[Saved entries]
-- ==== Sys2Proof/Laws/KeepsYoke.lean ====
section
/-! SUPPORT. Frames of the operations of Machine/Yoke.lean: what each may change, one lemma each. -/

namespace Sys2Proof.Machine

theorem State.yokeFail_keeps (s : State) (m : Nat) (d : Nat) (loc : Nat) (value : Nat) :
    Keeps 0x10040000000000100608 s (State.yokeFail s m d loc value) := by
  unfold State.yokeFail
  refine Keeps.then ?_ (State.reinRaise_keeps _ _ _ _ _) rfl
  refine Keeps.then ?_ (State.ev_keeps _ _ _) (Sub.or rfl rfl)
  refine Keeps.then ?_ (State.ycode_keeps _ _ _ _ _) rfl
  exact Keeps.refl _ _

theorem State.yokeDrop_keeps (s : State) (seq : Nat) : Keeps 0x200000 s (State.yokeDrop s seq) := by
  unfold State.yokeDrop
  refine Keeps.set_yoke ?_ rfl
  exact Keeps.refl _ _

theorem State.yokeCancelAll_keeps (s : State) : Keeps 0x10040000000000300638 s (State.yokeCancelAll s) := by
  unfold State.yokeCancelAll
  extract_lets +onlyGivenNames -merge -useContext s1
  have keeps_s1 : Keeps 0x10040000000000300638 s s1 := by
    unfold s1
    refine Keeps.fold ?_ (fun t1 y2 => ?_)
    · exact Keeps.refl _ _
    · refine Keeps.ite ?_ ?_
      · exact Keeps.refl _ _
      · refine Keeps.then ?_ (State.yokeState_keeps _ _ _ _) rfl
        refine Keeps.then ?_ (State.ev_keeps _ _ _) (Sub.or rfl rfl)
        refine Keeps.then ?_ (State.ycode_keeps _ _ _ _ _) rfl
        exact Keeps.refl _ _
  refine Keeps.set_staged_stager_yoke ?_ rfl
  exact keeps_s1

theorem State.yokeEnter_keeps (s : State) (m : Nat) (carriage : Option Nat) (kind : Nat) (instant : Nat) (defaults : Bool) (checkOnly : Bool) :
    Keeps 0x40000000000200038 s (State.yokeEnter s m carriage kind instant defaults checkOnly) := by
  unfold State.yokeEnter
  extract_lets +onlyGivenNames -merge -useContext vals
  extract_lets +onlyGivenNames -merge -useContext n
  extract_lets +onlyGivenNames -merge -useContext c
  extract_lets +onlyGivenNames -merge -useContext s1
  have keeps_s1 : Keeps 0x40000000000200038 s s1 := by
    unfold s1
    refine Keeps.ite ?_ ?_
    · refine Keeps.set_staged_stager ?_ rfl
      exact Keeps.refl _ _
    · exact Keeps.refl _ _
  refine Keeps.then ?_ (State.wf_keeps _ _ _ _) (Sub.or rfl rfl)
  refine Keeps.set_yoke ?_ rfl
  exact keeps_s1

theorem State.actYokeRequest_keeps (s : State) (m : Nat) : Keeps 0x10040000000000300638 s (State.actYokeRequest s m) := by
  unfold State.actYokeRequest
  extract_lets +onlyGivenNames -merge -useContext scope
  extract_lets +onlyGivenNames -merge -useContext kind
  split
  · refine Keeps.then ?_ (State.yokeFail_keeps _ _ _ _ _) rfl
    exact Keeps.refl _ _
  · refine Keeps.then ?_ (State.yokeEnter_keeps _ _ _ _ _ _ _) rfl
    exact Keeps.refl _ _

theorem State.wwtStage_keeps (s : State) (i : Nat) (f : Fld) (v : Nat) : Keeps 0x40000000000000038 s (State.wwtStage s i f v) := by
  unfold State.wwtStage
  refine Keeps.ite ?_ ?_
  · refine Keeps.then ?_ (State.ycode_keeps _ _ _ _ _) rfl
    exact Keeps.refl _ _
  · extract_lets +onlyGivenNames -merge -useContext __src
    have keeps___src : Keeps 0x40000000000000038 s __src := by
      unfold __src
      refine Keeps.then ?_ (State.wsf_keeps _ _ _ _) rfl
      exact Keeps.refl _ _
    refine Keeps.set_stager ?_ rfl
    exact keeps___src

theorem State.wwtRequestCommit_keeps (s : State) (carriage : Option Nat) (kind : Nat) (instant : Nat) :
    Keeps 0x410040000001D003C0638 s (State.wwtRequestCommit s carriage kind instant) := by
  unfold State.wwtRequestCommit
  split
  · extract_lets +onlyGivenNames -merge -useContext s1
    have keeps_s1 : Keeps 0x410040000001D003C0638 s s1 := by
      unfold s1
      refine Keeps.then ?_ (State.yokeFail_keeps _ _ _ _ _) rfl
      exact Keeps.refl _ _
    extract_lets +onlyGivenNames -merge -useContext ks
    refine Keeps.then ?_ (State.wwtCommitted_keeps _ _ _) rfl
    refine Keeps.set_staged_stager ?_ rfl
    exact keeps_s1
  · refine Keeps.then ?_ (State.yokeEnter_keeps _ _ _ _ _ _ _) rfl
    exact Keeps.refl _ _

theorem execYokeRequest_keeps (m : Nat) (w : Word) (s : State) : KeepsO 0x100D0000000000341638 s (execYokeRequest m w s) := by
  unfold execYokeRequest
  refine KeepsO.next ?_
  refine Keeps.then ?_ (State.regAct_keeps (msk := 0x100D0000000000341638) _ _ _ _ _ _ (by exact Sub.or rfl rfl) (fun z1 => ?_)) (Sub.refl _)
  · exact Keeps.refl _ _
  · refine Keeps.then ?_ (State.actYokeRequest_keeps _ _) rfl
    exact Keeps.refl _ _

theorem State.yokeView_keeps (s : State) (seq : Nat) (vals : List (Nat × Word)) :
    Keeps 0xFFFFFFFF0000000000000008 s (State.yokeView s seq vals) := by
  unfold State.yokeView
  extract_lets +onlyGivenNames -merge -useContext armed
  extract_lets +onlyGivenNames -merge -useContext before
  refine Keeps.then ?_ (State.takeValues_keeps _ _) rfl
  refine Keeps.then ?_ (State.takeValues_keeps _ _) rfl
  refine Keeps.then ?_ (State.takeValues_keeps _ _) rfl
  exact Keeps.refl _ _

theorem State.yokeArm_keeps (s : State) (c : Commit) (pos : Option Int) : Keeps 0x200000 s (State.yokeArm s c pos) := by
  unfold State.yokeArm
  extract_lets +onlyGivenNames -merge -useContext ins
  extract_lets +onlyGivenNames -merge -useContext cars
  extract_lets +onlyGivenNames -merge -useContext news
  extract_lets +onlyGivenNames -merge -useContext x1
  refine Keeps.set_yoke ?_ rfl
  exact Keeps.refl _ _

theorem State.yokePend_keeps (s : State) (c : Commit) : Keeps 0xFFFFFFFF0000021D10BC0638 s (State.yokePend s c) := by
  unfold State.yokePend
  extract_lets +onlyGivenNames -merge -useContext s1
  extract_lets +onlyGivenNames -merge -useContext s1_2
  have keeps_s1_2 : Keeps 0xFFFFFFFF0000021D10BC0638 s s1_2 := by
    unfold s1_2
    refine Keeps.then ?_ (State.yokeState_keeps _ _ _ _) rfl
    refine Keeps.then ?_ (State.yokeArm_keeps _ _ _) rfl
    refine Keeps.set_yoke ?_ rfl
    exact Keeps.refl _ _
  refine Keeps.ite ?_ ?_
  · refine Keeps.then ?_ (State.releaseOn_keeps _ _) rfl
    exact keeps_s1_2
  · exact keeps_s1_2

theorem State.yokeLost_keeps (s : State) (c : Commit) : Keeps 0x410000000001D001C0638 s (State.yokeLost s c) := by
  unfold State.yokeLost
  extract_lets +onlyGivenNames -merge -useContext ks
  refine Keeps.then ?_ (State.wwtCommitted_keeps _ _ _) rfl
  refine Keeps.set_staged_stager ?_ rfl
  exact Keeps.refl _ _

theorem State.yokeEnds_keeps (s : State) (c : Commit) (d : Nat) (loc : Nat) (value : Nat) :
    Keeps 0x410040000001D003C0638 s (State.yokeEnds s c d loc value) := by
  unfold State.yokeEnds
  extract_lets +onlyGivenNames -merge -useContext s1
  have keeps_s1 : Keeps 0x410040000001D003C0638 s s1 := by
    unfold s1
    refine Keeps.then ?_ (State.yokeFail_keeps _ _ _ _ _) rfl
    refine Keeps.then ?_ (State.yokeState_keeps _ _ _ _) rfl
    refine Keeps.then ?_ (State.yokeDrop_keeps _ _) rfl
    exact Keeps.refl _ _
  refine Keeps.ite ?_ ?_
  · refine Keeps.then ?_ (State.yokeLost_keeps _ _) rfl
    exact keeps_s1
  · exact keeps_s1

theorem State.yokeFinish_keeps (s : State) (c : Commit) : Keeps 0xFFFFFFFF0000021D10BC0638 s (State.yokeFinish s c) := by
  unfold State.yokeFinish
  refine Keeps.ite ?_ ?_
  · refine Keeps.then ?_ (State.yokeEnds_keeps _ _ _ _ _) rfl
    exact Keeps.refl _ _
  · refine Keeps.ite ?_ ?_
    · refine Keeps.then ?_ (State.ev_keeps _ _ _) rfl
      refine Keeps.then ?_ (State.yokeState_keeps _ _ _ _) rfl
      refine Keeps.then ?_ (State.yokeDrop_keeps _ _) rfl
      exact Keeps.refl _ _
    · refine Keeps.then ?_ (State.yokePend_keeps _ _) rfl
      exact Keeps.refl _ _

theorem State.yokeAsk_keeps (s : State) (c : Commit) : Keeps 0x200400 s (State.yokeAsk s c) := by
  unfold State.yokeAsk
  extract_lets +onlyGivenNames -merge -useContext n
  refine Keeps.then ?_ (State.yokeTell_keeps _ _ _ _) rfl
  refine Keeps.set_yoke ?_ rfl
  exact Keeps.refl _ _

theorem State.yokeChecked_keeps (s : State) (carriage : Option Nat) :
    Keeps 0xFFFFFFFF0000021D10BC0638 s (State.yokeChecked s carriage) := by
  unfold State.yokeChecked
  split
  · exact Keeps.refl _ _
  · split
    · refine Keeps.then ?_ (State.yokeEnds_keeps _ _ _ _ _) rfl
      exact Keeps.refl _ _
    · refine Keeps.ite ?_ ?_
      · refine Keeps.ite ?_ ?_
        · exact Keeps.refl _ _
        · refine Keeps.then ?_ (State.yokeAsk_keeps _ _) rfl
          exact Keeps.refl _ _
      · refine Keeps.then ?_ (State.yokeFinish_keeps _ _) rfl
        exact Keeps.refl _ _

theorem execYokeCheckDone_keeps (carriage : Option Nat) (s : State) :
    KeepsO 0xFFFFFFFF0000021D10BC0638 s (execYokeCheckDone carriage s) := by
  unfold execYokeCheckDone
  refine KeepsO.next ?_
  refine Keeps.then ?_ (State.yokeChecked_keeps _ _) rfl
  exact Keeps.refl _ _

theorem execYokeRelease_keeps (carriage : Option Nat) (s : State) : KeepsO 0xFFFFFFFF0000021D10BC0638 s (execYokeRelease carriage s) := by
  unfold execYokeRelease
  refine KeepsO.next ?_
  split
  · refine Keeps.ite ?_ ?_
    · refine Keeps.then ?_ (State.releaseOn_keeps _ _) rfl
      exact Keeps.refl _ _
    · exact Keeps.refl _ _
  · exact Keeps.refl _ _

theorem State.yokeSink_keeps (s : State) : Keeps 0xFFFFFFFF0000021D10BC0638 s (State.yokeSink s) := by
  unfold State.yokeSink
  refine Keeps.fold ?_ (fun t1 y2 => ?_)
  · exact Keeps.refl _ _
  · refine Keeps.then ?_ (State.releaseOn_keeps _ _) rfl
    exact Keeps.refl _ _

theorem State.actYokeCancel_keeps (s : State) (m : Nat) : Keeps 0x410040000001D003C0638 s (State.actYokeCancel s m) := by
  unfold State.actYokeCancel
  split
  · refine Keeps.ite ?_ ?_
    · extract_lets +onlyGivenNames -merge -useContext s1
      have keeps_s1 : Keeps 0x410040000001D003C0638 s s1 := by
        unfold s1
        refine Keeps.then ?_ (State.ev_keeps _ _ _) rfl
        refine Keeps.then ?_ (State.ycode_keeps _ _ _ _ _) rfl
        refine Keeps.then ?_ (State.yokeState_keeps _ _ _ _) rfl
        refine Keeps.then ?_ (State.yokeDrop_keeps _ _) rfl
        exact Keeps.refl _ _
      refine Keeps.ite ?_ ?_
      · refine Keeps.then ?_ (State.yokeLost_keeps _ _) rfl
        exact keeps_s1
      · exact keeps_s1
    · refine Keeps.then ?_ (State.ycode_keeps _ _ _ _ _) rfl
      exact Keeps.refl _ _
  · refine Keeps.then ?_ (State.ycode_keeps _ _ _ _ _) rfl
    exact Keeps.refl _ _

theorem execYokeCancel_keeps (m : Nat) (w : Word) (s : State) : KeepsO 0x4100D0000001D003C1638 s (execYokeCancel m w s) := by
  unfold execYokeCancel
  refine KeepsO.next ?_
  refine Keeps.then ?_ (State.regAct_keeps (msk := 0x4100D0000001D003C1638) _ _ _ _ _ _ (by exact rfl) (fun z11 => ?_)) (Sub.refl _)
  · exact Keeps.refl _ _
  · refine Keeps.then ?_ (State.actYokeCancel_keeps _ _) rfl
    exact Keeps.refl _ _

theorem State.actYokeDiscard_keeps (s : State) (m : Nat) : Keeps 0x30 s (State.actYokeDiscard s m) := by
  unfold State.actYokeDiscard
  extract_lets +onlyGivenNames -merge -useContext ks
  refine Keeps.set_staged_stager ?_ rfl
  exact Keeps.refl _ _

theorem execYokeDiscard_keeps (m : Nat) (w : Word) (s : State) : KeepsO 0xD0000000000041638 s (execYokeDiscard m w s) := by
  unfold execYokeDiscard
  refine KeepsO.next ?_
  refine Keeps.then ?_ (State.regAct_keeps (msk := 0xD0000000000041638) _ _ _ _ _ _ (by exact Sub.or rfl rfl) (fun z1 => ?_)) (Sub.refl _)
  · exact Keeps.refl _ _
  · refine Keeps.then ?_ (State.actYokeDiscard_keeps _ _) rfl
    exact Keeps.refl _ _

theorem State.yokeAnswer_keeps (s : State) (seq : Nat) (code : Nat) : Keeps 0x400 s (State.yokeAnswer s seq code) := by
  unfold State.yokeAnswer
  refine Keeps.ite ?_ ?_
  · refine Keeps.then ?_ (State.emit_keeps _ _ _ _) rfl
    exact Keeps.refl _ _
  · refine Keeps.then ?_ (State.emit_keeps _ _ _ _) rfl
    exact Keeps.refl _ _

theorem execMirrorYoke_keeps (seq : Nat) (carriage : Option Nat) (kind : Nat) (instant : Nat) (defaults : Bool) (checkOnly : Bool) (values : List (Nat × Word)) (s : State) :
    KeepsO 0x200400 s (execMirrorYoke seq carriage kind instant defaults checkOnly values s) := by
  unfold execMirrorYoke
  refine KeepsO.next ?_
  refine Keeps.ite ?_ ?_
  · exact Keeps.refl _ _
  · extract_lets +onlyGivenNames -merge -useContext at_
    extract_lets +onlyGivenNames -merge -useContext c
    extract_lets +onlyGivenNames -merge -useContext s0
    have keeps_s0 : Keeps 0x200400 s s0 := by
      unfold s0
      refine Keeps.fold ?_ (fun t1 y2 => ?_)
      · exact Keeps.refl _ _
      · refine Keeps.then ?_ (State.yokeDrop_keeps _ _) rfl
        exact Keeps.refl _ _
    split
    · refine Keeps.then ?_ (State.yokeAnswer_keeps _ _ _) rfl
      exact keeps_s0
    · extract_lets +onlyGivenNames -merge -useContext s1
      have keeps_s1 : Keeps 0x200400 s s1 := by
        unfold s1
        refine Keeps.then ?_ (State.yokeAnswer_keeps _ _ _) rfl
        exact keeps_s0
      refine Keeps.ite ?_ ?_
      · exact keeps_s1
      · refine Keeps.then ?_ (State.yokeArm_keeps _ _ _) rfl
        refine Keeps.set_yoke ?_ rfl
        exact keeps_s1

theorem execYokeResult_keeps (seq : Nat) (code : Nat) (s : State) : KeepsO 0xFFFFFFFF0000021D10BC0638 s (execYokeResult seq code s) := by
  unfold execYokeResult
  refine KeepsO.next ?_
  split
  · exact Keeps.refl _ _
  · refine Keeps.ite ?_ ?_
    · refine Keeps.then ?_ (State.yokeEnds_keeps _ _ _ _ _) rfl
      exact Keeps.refl _ _
    · extract_lets +onlyGivenNames -merge -useContext left
      extract_lets +onlyGivenNames -merge -useContext s1
      extract_lets +onlyGivenNames -merge -useContext s1_2
      have keeps_s1_2 : Keeps 0xFFFFFFFF0000021D10BC0638 s s1_2 := by
        unfold s1_2
        refine Keeps.set_yoke ?_ rfl
        exact Keeps.refl _ _
      refine Keeps.ite ?_ ?_
      · refine Keeps.then ?_ (State.yokeFinish_keeps _ _) rfl
        exact keeps_s1_2
      · exact keeps_s1_2

theorem execYokeApply_keeps (seq : Nat) (pos : Nat) (s : State) : KeepsO 0x200000 s (execYokeApply seq pos s) := by
  unfold execYokeApply
  refine KeepsO.next ?_
  refine Keeps.ite ?_ ?_
  · exact Keeps.refl _ _
  · refine Keeps.set_yoke ?_ rfl
    exact Keeps.refl _ _

end Sys2Proof.Machine
end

**Your objective**
Your output should consist only of the lines from the one containing "unfold execYokeApply" to the end of the records above, each retyped exactly.

**Solution to this task**
  unfold execYokeApply
  refine KeepsO.next ?_
  refine Keeps.ite ?_ ?_
  · exact Keeps.refl _ _
  · refine Keeps.set_yoke ?_ rfl
    exact Keeps.refl _ _

end Sys2Proof.Machine
end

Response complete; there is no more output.